====== Data for processing
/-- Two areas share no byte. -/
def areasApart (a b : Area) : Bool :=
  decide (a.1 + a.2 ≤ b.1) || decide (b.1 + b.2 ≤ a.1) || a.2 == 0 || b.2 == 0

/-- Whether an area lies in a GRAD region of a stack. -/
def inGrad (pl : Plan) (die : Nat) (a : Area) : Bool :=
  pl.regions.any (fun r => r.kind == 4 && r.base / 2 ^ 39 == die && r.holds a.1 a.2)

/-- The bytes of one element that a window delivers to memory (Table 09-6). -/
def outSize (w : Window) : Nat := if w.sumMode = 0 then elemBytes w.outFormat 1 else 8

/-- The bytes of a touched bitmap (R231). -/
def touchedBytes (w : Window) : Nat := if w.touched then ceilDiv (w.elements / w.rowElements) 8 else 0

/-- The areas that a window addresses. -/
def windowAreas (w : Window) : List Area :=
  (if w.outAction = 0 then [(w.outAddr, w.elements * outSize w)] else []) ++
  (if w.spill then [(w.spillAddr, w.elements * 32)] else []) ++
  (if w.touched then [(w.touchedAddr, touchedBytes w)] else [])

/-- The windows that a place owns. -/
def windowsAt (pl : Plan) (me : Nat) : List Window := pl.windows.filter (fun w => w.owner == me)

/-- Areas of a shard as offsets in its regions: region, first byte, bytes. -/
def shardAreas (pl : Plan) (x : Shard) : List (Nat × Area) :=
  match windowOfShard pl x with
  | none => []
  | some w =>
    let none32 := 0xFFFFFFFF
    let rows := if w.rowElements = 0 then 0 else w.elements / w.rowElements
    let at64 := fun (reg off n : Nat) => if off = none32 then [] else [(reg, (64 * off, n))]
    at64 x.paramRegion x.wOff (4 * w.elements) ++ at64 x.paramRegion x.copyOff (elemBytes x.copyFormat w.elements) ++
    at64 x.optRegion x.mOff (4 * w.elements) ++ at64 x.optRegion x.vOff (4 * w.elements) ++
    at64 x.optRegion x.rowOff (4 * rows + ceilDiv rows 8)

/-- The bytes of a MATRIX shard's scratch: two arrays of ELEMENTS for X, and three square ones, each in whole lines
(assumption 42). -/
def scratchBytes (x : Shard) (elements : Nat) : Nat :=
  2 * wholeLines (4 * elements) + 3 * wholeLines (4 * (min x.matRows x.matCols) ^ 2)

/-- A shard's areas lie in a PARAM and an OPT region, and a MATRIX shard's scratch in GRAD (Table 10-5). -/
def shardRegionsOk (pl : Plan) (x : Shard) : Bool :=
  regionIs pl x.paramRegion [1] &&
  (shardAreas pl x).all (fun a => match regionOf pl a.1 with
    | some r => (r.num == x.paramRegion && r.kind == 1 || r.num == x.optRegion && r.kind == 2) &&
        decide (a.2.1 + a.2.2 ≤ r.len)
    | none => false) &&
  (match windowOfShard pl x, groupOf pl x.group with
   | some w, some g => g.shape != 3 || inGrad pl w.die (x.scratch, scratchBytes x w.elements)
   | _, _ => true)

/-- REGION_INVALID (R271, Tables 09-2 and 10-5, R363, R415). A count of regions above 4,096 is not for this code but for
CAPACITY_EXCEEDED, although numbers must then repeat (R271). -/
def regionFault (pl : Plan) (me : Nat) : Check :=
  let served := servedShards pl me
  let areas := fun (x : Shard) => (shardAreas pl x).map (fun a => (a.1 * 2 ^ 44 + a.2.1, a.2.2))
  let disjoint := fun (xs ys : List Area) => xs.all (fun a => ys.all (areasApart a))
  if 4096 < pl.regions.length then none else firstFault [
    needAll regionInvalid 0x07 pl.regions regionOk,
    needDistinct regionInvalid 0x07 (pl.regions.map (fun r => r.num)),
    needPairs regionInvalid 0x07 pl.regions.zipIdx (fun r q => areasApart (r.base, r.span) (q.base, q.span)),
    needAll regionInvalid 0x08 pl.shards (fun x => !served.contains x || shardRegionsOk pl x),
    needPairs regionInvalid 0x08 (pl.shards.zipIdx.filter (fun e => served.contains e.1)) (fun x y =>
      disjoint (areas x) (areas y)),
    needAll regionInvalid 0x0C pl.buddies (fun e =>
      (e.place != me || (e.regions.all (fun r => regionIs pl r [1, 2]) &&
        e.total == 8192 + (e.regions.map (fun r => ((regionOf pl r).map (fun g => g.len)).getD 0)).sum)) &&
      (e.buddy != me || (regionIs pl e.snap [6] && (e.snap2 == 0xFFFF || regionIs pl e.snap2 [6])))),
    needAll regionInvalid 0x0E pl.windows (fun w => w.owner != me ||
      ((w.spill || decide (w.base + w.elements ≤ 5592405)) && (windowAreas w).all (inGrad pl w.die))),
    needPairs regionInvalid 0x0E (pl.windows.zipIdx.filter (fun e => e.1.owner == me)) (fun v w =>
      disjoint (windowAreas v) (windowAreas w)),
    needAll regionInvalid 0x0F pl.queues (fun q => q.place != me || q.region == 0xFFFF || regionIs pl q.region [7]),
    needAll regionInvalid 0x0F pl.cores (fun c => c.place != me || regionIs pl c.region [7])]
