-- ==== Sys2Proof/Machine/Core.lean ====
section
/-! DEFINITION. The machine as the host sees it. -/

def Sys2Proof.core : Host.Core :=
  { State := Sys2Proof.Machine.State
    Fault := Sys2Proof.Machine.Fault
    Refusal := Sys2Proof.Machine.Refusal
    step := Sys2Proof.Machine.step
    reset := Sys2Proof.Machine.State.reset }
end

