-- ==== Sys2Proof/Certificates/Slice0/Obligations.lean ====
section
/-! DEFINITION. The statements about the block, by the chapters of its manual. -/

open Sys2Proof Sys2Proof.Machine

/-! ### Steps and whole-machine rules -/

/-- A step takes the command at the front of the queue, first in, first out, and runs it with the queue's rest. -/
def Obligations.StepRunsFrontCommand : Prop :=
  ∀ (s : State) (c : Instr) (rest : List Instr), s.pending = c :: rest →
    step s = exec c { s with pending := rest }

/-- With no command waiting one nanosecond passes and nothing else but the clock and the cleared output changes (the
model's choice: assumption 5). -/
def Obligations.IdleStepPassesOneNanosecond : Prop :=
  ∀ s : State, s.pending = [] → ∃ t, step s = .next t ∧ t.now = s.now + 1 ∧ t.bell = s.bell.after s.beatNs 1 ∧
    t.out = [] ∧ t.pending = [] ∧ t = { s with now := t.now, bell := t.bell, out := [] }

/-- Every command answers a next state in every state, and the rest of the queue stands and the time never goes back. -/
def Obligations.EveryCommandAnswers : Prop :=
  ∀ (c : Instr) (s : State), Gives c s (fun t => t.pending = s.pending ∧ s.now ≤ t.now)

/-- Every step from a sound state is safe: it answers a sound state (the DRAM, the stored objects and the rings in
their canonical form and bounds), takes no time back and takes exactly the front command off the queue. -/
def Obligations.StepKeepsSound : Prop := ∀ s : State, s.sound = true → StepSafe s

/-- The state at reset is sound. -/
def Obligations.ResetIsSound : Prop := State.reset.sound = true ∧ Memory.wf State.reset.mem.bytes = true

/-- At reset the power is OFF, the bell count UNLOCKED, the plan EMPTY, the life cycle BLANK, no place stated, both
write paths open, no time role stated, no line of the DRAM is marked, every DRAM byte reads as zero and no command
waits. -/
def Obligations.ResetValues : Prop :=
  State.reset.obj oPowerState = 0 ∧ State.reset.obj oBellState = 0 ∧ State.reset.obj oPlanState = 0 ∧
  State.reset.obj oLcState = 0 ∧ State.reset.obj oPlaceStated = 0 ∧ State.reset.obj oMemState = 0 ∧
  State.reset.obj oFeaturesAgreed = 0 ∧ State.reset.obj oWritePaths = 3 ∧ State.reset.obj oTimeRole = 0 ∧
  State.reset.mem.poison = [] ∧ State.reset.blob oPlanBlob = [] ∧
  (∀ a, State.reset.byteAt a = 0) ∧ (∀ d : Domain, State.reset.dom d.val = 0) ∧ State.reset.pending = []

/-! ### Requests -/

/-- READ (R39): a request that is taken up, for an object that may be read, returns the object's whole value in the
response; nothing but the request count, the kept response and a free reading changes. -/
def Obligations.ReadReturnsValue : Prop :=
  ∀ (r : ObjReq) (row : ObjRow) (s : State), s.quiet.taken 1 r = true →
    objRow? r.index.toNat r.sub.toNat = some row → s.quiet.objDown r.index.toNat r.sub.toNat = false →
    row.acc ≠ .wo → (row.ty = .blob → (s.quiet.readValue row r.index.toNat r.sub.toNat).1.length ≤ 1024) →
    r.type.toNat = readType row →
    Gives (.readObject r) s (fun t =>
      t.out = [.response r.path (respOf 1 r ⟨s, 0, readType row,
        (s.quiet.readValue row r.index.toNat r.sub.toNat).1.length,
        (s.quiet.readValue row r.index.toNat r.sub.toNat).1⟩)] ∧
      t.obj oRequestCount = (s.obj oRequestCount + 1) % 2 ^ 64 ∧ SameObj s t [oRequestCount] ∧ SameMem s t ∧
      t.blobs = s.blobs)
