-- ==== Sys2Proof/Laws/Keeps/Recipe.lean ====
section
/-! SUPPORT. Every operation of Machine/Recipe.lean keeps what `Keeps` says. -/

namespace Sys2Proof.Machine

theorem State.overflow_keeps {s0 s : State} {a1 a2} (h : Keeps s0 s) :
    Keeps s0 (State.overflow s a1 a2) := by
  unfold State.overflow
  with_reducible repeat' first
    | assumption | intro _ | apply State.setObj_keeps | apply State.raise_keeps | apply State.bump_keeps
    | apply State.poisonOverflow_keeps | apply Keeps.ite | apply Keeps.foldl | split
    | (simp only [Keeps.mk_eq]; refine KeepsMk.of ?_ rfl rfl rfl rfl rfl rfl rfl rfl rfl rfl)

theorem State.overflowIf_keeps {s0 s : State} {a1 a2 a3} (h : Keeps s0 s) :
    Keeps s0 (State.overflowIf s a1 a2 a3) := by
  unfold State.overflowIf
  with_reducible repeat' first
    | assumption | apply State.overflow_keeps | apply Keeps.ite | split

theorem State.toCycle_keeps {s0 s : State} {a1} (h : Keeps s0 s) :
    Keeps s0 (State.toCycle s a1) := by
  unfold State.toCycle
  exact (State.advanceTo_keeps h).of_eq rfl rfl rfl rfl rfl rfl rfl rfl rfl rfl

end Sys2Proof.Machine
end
============
Exercise requirements
Copy out the lines above that hold the string "disjoint".

Your response
  let disjoint := fun (xs ys : List Area) => xs.all (fun a => ys.all (areasApart a))
      disjoint (areas x) (areas y)),
      disjoint (windowAreas v) (windowAreas w)),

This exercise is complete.